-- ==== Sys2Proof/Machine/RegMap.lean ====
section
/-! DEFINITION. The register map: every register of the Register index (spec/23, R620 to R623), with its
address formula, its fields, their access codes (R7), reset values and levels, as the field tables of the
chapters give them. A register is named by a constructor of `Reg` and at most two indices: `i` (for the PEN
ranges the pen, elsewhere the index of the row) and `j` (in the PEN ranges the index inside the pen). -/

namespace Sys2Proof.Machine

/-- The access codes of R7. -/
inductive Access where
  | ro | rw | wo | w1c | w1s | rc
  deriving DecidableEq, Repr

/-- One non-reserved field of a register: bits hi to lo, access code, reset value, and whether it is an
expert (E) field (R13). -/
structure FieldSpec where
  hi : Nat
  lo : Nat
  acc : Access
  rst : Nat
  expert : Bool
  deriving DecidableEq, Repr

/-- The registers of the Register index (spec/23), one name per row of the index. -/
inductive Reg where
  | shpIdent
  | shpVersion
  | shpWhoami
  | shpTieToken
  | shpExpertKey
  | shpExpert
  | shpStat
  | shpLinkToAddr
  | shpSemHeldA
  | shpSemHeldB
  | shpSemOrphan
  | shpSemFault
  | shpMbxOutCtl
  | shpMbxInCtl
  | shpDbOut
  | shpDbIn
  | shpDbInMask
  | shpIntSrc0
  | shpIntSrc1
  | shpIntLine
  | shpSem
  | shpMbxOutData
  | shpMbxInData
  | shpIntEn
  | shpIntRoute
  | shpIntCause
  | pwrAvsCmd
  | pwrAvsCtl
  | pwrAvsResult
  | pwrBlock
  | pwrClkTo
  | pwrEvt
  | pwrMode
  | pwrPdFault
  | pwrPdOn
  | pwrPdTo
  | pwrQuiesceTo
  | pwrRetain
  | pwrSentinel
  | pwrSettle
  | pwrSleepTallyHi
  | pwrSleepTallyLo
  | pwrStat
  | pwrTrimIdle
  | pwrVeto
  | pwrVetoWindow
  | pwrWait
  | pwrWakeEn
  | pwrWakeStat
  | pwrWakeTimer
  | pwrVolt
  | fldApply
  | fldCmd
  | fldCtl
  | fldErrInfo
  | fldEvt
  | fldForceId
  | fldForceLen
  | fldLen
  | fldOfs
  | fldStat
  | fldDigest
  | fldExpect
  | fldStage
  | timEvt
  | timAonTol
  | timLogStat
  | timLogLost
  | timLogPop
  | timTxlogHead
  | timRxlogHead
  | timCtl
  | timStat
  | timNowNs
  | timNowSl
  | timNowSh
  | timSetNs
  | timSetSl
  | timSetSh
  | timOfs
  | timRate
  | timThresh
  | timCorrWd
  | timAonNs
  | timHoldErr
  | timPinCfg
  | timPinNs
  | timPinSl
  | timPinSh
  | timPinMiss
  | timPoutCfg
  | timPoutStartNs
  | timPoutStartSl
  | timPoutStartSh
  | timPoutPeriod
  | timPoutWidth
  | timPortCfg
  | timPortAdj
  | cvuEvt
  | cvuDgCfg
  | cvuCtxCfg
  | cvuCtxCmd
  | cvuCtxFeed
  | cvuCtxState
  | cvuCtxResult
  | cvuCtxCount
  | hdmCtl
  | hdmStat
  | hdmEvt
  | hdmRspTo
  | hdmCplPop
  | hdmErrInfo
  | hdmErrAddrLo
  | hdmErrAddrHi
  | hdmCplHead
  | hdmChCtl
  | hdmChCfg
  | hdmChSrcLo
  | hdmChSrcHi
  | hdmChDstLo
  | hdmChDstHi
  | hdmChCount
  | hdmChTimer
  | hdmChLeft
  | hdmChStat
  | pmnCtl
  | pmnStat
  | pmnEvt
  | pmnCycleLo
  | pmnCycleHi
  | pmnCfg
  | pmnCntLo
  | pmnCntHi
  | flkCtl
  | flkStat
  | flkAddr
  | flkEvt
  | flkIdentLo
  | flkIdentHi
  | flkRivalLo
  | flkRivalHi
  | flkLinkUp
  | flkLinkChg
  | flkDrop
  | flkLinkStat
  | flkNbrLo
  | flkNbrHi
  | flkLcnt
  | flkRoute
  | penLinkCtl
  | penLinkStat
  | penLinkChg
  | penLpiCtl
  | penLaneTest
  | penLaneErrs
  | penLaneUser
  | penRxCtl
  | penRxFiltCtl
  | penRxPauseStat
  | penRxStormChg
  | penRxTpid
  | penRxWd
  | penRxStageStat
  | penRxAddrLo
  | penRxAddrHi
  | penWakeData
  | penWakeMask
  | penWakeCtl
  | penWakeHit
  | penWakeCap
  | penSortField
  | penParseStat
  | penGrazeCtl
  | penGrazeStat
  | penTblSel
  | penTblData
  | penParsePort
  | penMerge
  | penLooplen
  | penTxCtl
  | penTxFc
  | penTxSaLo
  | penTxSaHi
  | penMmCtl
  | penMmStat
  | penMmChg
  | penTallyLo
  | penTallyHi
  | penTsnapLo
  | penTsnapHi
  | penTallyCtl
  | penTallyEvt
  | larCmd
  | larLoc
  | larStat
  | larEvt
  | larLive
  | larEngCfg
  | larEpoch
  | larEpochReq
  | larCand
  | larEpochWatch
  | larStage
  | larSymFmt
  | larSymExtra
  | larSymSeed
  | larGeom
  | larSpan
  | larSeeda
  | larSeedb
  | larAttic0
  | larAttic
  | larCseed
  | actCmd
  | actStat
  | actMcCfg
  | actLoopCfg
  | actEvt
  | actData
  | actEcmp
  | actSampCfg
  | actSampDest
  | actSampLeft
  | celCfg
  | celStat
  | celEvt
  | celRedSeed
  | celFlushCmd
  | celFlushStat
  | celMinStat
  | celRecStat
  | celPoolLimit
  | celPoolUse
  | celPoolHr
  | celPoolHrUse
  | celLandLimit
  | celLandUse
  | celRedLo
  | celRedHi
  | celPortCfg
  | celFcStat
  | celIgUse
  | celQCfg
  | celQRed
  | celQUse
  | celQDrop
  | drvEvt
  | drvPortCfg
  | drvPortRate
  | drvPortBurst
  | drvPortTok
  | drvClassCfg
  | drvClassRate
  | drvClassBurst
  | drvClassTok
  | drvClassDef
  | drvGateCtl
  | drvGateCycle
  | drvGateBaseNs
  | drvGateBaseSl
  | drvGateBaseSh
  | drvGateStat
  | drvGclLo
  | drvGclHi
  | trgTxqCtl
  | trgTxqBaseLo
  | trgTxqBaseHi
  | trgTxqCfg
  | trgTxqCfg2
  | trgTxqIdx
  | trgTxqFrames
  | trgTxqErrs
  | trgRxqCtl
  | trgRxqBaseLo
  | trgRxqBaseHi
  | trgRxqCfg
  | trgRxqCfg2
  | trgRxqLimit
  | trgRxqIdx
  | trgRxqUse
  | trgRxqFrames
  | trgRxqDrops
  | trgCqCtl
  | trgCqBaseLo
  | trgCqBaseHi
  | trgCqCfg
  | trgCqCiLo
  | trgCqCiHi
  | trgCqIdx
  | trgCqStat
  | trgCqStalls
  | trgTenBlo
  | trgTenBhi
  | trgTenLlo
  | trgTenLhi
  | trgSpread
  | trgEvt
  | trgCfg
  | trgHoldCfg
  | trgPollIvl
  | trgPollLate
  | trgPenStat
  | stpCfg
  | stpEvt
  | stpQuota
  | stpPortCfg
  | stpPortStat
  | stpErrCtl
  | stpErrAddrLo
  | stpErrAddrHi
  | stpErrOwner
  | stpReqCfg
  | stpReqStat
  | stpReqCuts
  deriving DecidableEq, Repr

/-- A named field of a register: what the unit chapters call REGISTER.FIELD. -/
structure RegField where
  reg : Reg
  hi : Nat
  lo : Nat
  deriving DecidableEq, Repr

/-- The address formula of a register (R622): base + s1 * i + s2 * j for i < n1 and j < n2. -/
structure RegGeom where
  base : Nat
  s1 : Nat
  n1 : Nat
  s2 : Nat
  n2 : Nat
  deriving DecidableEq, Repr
--
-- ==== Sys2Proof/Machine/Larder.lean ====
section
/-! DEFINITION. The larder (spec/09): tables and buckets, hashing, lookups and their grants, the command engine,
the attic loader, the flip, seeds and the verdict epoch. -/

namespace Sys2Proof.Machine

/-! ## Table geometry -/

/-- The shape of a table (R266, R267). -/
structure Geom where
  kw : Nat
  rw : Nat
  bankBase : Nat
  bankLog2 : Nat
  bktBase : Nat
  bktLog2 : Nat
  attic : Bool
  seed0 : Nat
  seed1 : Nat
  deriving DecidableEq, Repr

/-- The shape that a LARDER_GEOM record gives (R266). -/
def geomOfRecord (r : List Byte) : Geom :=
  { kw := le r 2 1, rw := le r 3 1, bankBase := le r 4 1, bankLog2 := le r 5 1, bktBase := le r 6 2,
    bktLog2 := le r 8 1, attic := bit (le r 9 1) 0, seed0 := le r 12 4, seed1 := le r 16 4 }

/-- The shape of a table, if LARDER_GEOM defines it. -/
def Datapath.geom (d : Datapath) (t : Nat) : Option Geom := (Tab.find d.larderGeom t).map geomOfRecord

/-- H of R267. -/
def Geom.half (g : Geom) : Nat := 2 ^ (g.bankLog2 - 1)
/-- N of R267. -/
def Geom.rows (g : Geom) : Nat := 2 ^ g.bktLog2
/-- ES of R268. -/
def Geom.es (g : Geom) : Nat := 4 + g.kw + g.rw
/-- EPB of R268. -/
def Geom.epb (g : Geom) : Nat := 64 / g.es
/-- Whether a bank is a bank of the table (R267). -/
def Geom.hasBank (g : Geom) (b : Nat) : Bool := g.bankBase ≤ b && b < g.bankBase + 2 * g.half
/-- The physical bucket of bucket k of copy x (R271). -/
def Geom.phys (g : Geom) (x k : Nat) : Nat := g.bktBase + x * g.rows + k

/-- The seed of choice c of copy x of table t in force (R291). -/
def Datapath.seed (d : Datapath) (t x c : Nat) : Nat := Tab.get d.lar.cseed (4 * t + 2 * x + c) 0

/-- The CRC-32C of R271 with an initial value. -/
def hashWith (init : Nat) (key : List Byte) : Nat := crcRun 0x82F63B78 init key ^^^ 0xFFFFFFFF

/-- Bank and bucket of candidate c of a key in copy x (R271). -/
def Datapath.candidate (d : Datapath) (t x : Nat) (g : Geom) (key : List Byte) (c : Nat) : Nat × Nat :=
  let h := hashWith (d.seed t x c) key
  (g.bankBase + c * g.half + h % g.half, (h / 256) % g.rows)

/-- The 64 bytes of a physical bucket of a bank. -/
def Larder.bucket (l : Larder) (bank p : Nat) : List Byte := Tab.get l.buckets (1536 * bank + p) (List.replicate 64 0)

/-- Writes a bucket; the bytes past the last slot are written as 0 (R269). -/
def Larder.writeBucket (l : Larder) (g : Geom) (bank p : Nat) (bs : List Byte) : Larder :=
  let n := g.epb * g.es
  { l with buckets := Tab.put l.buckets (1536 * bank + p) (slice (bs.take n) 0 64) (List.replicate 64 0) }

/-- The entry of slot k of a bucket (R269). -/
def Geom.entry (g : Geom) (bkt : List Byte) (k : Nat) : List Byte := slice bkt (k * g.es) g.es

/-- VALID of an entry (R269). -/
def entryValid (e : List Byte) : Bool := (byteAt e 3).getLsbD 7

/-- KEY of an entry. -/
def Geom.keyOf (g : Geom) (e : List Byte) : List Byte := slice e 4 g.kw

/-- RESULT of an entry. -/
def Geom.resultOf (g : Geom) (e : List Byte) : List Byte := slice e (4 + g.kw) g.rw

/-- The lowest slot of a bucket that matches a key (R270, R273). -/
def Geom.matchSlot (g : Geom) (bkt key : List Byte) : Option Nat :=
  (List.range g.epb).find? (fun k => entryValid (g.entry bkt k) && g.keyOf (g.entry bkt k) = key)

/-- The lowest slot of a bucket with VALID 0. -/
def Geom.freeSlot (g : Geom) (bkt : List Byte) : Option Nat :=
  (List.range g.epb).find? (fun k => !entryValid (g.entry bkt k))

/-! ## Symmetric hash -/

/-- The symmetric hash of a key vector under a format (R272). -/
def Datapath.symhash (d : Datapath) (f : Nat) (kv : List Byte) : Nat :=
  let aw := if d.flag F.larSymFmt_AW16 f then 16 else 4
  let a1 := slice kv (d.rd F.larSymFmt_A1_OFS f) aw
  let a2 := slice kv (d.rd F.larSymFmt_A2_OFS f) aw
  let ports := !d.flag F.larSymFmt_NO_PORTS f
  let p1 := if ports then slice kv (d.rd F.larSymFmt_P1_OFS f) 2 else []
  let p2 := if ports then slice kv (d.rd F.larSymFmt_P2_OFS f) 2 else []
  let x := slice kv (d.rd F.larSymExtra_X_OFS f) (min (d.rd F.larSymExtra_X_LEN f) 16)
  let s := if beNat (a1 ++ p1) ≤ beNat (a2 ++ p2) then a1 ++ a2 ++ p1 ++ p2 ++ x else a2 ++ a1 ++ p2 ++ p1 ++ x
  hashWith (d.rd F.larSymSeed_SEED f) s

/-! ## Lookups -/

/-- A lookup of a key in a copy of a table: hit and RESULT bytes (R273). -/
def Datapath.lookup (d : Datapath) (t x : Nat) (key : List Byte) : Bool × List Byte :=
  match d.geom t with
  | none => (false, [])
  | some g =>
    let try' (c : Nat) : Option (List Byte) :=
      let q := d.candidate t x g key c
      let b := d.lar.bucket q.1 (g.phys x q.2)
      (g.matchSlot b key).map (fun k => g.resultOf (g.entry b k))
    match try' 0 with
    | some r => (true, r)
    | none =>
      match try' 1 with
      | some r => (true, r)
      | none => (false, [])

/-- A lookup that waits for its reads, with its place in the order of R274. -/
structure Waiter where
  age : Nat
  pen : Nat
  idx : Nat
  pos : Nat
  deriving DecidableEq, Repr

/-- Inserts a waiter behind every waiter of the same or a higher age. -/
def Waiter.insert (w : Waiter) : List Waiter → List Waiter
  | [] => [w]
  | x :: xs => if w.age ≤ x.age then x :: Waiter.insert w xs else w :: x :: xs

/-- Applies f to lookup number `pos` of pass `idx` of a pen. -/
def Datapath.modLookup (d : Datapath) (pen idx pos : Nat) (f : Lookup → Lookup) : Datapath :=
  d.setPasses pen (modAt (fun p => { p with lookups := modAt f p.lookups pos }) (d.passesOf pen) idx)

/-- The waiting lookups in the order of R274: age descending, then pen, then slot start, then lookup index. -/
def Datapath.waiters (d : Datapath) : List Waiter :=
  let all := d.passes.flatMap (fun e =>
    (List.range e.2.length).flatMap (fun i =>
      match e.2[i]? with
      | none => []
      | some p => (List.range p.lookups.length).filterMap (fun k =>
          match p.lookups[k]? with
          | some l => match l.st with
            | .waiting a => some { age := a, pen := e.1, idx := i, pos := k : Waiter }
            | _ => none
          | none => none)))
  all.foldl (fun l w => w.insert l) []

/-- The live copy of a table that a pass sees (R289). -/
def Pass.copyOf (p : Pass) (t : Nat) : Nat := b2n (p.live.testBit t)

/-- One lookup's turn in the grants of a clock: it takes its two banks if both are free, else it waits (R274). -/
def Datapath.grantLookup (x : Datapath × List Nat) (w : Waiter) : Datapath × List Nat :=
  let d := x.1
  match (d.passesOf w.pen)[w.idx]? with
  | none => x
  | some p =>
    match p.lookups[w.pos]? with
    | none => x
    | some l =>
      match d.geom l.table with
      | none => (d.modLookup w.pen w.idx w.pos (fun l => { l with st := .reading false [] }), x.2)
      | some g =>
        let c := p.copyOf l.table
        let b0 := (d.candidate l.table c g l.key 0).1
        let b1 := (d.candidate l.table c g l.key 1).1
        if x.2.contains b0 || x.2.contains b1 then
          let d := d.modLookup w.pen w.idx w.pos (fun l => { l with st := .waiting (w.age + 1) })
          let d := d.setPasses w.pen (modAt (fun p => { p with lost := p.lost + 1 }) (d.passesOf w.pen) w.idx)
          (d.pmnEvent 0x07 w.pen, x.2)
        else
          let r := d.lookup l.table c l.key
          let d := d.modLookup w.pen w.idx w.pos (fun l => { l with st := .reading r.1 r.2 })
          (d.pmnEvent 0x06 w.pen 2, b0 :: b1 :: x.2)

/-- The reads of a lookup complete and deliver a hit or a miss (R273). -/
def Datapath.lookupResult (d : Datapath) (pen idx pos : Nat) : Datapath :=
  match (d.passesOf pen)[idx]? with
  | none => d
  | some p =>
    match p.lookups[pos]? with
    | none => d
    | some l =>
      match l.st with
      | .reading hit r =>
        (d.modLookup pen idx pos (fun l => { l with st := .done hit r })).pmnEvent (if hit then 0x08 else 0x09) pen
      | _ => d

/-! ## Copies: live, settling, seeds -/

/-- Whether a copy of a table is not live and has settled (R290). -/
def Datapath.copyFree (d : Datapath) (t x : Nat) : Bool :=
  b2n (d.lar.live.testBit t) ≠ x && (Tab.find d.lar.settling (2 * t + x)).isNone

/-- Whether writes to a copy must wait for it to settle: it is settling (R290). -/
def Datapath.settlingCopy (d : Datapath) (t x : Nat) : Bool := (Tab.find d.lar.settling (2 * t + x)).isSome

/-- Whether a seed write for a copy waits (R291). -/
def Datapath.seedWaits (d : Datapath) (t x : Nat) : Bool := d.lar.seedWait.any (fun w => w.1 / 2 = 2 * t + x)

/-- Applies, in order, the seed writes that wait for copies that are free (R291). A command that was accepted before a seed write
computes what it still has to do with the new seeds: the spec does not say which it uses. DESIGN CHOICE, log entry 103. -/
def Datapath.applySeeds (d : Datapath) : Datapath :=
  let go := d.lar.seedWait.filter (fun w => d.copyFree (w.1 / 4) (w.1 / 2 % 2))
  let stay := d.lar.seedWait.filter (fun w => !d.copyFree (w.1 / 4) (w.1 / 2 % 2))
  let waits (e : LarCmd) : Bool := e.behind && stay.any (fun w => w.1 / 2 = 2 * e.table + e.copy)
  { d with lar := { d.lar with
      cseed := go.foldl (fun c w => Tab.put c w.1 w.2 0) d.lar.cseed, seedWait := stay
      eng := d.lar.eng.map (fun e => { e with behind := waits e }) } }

WORK ORDER =
Beginning with the line holding "-- ==== Sys2Proof/Machine/RegMap.lean" and ending with the line holding "chapters give them.", write out the stretch of material above exactly; add no further lines.

COMPLETED TASK =
-- ==== Sys2Proof/Machine/RegMap.lean ====
section
/-! DEFINITION. The register map: every register of the Register index (spec/23, R620 to R623), with its
address formula, its fields, their access codes (R7), reset values and levels, as the field tables of the
chapters give them. A register is named by a constructor of `Reg` and at most two indices: `i` (for the PEN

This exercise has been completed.